Quote the entries below from the line with "def mprogStop (old" through the line with "let s := s.setCrew", both ends included, and only those lines.

# Records for the task
______

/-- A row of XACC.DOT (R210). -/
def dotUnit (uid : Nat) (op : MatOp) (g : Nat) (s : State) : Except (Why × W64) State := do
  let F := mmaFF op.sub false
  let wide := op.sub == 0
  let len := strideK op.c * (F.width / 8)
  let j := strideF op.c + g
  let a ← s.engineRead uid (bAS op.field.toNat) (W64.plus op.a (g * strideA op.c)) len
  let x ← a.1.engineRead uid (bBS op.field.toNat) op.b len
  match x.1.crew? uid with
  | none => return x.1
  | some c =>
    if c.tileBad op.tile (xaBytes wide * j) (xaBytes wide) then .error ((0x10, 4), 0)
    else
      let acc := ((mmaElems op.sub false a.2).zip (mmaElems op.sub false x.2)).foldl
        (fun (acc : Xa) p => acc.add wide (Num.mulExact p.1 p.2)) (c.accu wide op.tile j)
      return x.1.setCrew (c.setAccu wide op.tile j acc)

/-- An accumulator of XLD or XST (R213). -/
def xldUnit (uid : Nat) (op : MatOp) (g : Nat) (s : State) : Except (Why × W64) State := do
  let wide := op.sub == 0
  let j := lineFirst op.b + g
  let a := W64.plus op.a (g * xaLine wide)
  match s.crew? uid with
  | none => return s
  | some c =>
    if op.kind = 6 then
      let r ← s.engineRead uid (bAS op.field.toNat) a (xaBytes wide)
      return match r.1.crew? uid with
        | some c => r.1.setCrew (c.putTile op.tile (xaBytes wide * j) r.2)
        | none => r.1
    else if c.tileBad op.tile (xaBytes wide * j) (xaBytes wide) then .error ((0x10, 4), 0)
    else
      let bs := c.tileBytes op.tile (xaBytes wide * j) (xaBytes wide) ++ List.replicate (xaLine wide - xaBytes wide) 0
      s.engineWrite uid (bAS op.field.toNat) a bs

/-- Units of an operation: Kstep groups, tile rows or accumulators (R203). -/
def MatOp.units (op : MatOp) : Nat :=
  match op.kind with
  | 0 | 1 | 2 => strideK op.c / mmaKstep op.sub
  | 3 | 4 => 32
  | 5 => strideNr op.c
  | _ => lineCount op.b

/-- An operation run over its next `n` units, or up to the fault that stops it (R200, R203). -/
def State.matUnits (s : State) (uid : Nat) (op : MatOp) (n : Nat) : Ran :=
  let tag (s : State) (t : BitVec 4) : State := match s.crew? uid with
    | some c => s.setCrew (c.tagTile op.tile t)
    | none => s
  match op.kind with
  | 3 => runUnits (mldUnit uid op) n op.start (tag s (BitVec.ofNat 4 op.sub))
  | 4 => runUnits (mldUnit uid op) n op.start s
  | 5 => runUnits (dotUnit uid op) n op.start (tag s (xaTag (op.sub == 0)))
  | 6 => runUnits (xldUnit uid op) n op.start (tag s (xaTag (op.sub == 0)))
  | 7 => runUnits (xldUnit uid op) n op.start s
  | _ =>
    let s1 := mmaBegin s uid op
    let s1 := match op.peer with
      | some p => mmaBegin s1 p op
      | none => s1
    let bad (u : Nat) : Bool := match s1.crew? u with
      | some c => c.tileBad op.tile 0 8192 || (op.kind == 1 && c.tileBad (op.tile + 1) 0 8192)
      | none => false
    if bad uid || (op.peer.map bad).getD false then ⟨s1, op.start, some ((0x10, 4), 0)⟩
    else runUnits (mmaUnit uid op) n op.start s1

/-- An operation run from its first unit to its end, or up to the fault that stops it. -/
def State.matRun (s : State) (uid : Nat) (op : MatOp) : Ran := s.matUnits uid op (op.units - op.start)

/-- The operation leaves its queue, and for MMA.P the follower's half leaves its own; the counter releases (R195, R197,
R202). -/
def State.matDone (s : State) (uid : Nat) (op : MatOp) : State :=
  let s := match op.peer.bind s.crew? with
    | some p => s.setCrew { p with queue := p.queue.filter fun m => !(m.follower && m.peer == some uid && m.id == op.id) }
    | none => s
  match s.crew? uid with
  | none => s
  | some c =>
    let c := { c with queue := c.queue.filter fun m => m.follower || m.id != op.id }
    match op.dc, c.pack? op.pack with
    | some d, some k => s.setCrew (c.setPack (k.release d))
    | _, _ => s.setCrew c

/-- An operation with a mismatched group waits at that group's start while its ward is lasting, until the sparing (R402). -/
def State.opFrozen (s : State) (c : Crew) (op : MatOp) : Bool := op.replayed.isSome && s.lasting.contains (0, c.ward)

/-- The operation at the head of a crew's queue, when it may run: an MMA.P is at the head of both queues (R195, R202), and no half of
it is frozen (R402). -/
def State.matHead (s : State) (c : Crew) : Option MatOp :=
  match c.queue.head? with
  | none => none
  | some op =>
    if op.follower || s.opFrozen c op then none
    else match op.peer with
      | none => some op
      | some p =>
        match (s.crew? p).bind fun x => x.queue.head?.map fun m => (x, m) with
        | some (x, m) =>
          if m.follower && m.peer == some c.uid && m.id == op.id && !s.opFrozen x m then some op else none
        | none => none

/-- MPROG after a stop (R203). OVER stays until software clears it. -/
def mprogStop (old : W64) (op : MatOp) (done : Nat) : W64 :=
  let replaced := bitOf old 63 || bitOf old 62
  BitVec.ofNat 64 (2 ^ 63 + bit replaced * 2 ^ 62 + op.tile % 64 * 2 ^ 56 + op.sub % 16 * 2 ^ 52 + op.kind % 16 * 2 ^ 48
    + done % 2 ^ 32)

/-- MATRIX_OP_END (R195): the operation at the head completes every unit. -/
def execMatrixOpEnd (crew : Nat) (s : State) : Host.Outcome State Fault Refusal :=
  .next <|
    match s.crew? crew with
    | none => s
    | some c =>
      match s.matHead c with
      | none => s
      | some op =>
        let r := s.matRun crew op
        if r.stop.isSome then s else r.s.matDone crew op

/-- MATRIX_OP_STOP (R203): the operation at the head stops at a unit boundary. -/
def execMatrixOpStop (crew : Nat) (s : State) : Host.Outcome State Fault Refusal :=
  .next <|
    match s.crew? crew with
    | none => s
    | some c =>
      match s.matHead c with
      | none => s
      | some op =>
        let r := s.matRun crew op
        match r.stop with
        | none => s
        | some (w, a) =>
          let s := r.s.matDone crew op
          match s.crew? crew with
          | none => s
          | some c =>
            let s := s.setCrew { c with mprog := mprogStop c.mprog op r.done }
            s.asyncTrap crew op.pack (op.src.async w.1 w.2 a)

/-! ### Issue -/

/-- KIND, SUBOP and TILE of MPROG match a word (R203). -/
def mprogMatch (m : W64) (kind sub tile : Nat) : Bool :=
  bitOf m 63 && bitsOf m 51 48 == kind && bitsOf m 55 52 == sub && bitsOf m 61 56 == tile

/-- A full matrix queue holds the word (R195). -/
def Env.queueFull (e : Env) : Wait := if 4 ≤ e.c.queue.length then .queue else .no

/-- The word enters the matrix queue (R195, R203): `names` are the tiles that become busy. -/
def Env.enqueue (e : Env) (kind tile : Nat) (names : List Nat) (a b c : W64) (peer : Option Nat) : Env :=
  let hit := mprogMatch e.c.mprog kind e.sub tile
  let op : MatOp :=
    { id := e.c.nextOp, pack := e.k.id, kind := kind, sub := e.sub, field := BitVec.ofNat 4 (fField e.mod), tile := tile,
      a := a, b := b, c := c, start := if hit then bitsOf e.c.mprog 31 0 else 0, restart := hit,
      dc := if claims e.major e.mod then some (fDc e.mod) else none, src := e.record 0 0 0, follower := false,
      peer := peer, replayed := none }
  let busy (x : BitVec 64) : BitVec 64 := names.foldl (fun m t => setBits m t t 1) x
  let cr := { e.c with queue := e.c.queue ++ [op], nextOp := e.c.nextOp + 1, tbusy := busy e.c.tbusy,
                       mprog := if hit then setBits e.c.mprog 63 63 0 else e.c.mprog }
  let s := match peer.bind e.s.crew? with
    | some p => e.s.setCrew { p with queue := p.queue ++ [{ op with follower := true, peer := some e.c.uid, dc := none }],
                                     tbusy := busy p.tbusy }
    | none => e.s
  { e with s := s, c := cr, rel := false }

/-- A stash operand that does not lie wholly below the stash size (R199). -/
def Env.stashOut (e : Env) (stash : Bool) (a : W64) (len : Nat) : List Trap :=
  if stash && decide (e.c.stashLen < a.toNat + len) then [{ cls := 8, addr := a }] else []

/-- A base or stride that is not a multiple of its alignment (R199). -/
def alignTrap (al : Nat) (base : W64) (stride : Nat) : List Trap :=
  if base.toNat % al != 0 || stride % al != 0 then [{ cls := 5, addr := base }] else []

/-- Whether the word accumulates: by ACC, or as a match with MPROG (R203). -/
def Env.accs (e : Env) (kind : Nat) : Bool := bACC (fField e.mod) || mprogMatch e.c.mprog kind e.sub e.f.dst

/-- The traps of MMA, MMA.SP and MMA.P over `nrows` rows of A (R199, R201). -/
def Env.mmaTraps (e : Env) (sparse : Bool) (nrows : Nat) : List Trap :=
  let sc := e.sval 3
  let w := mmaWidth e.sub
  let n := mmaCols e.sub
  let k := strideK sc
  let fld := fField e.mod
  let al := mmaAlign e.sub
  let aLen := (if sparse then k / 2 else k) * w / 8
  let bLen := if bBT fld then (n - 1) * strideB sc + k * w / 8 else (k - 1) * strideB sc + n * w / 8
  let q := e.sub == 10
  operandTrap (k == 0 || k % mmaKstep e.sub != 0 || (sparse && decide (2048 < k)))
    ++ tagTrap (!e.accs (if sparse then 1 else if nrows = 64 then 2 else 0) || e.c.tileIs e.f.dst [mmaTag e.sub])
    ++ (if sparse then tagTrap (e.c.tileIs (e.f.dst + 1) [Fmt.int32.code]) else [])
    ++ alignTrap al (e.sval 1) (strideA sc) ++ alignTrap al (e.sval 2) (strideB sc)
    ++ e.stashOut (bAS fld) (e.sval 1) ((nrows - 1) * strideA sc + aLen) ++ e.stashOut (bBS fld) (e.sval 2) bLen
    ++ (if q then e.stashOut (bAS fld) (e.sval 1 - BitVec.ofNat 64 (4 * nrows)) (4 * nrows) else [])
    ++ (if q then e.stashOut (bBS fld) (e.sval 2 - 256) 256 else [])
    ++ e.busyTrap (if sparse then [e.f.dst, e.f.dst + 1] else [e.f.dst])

______

# Answer area
def mprogStop (old : W64) (op : MatOp) (done : Nat) : W64 :=
  let replaced := bitOf old 63 || bitOf old 62
  BitVec.ofNat 64 (2 ^ 63 + bit replaced * 2 ^ 62 + op.tile % 64 * 2 ^ 56 + op.sub % 16 * 2 ^ 52 + op.kind % 16 * 2 ^ 48
    + done % 2 ^ 32)

/-- MATRIX_OP_END (R195): the operation at the head completes every unit. -/
def execMatrixOpEnd (crew : Nat) (s : State) : Host.Outcome State Fault Refusal :=
  .next <|
    match s.crew? crew with
    | none => s
    | some c =>
      match s.matHead c with
      | none => s
      | some op =>
        let r := s.matRun crew op
        if r.stop.isSome then s else r.s.matDone crew op

/-- MATRIX_OP_STOP (R203): the operation at the head stops at a unit boundary. -/
def execMatrixOpStop (crew : Nat) (s : State) : Host.Outcome State Fault Refusal :=
  .next <|
    match s.crew? crew with
    | none => s
    | some c =>
      match s.matHead c with
      | none => s
      | some op =>
        let r := s.matRun crew op
        match r.stop with
        | none => s
        | some (w, a) =>
          let s := r.s.matDone crew op
          match s.crew? crew with
          | none => s
          | some c =>
            let s := s.setCrew { c with mprog := mprogStop c.mprog op r.done }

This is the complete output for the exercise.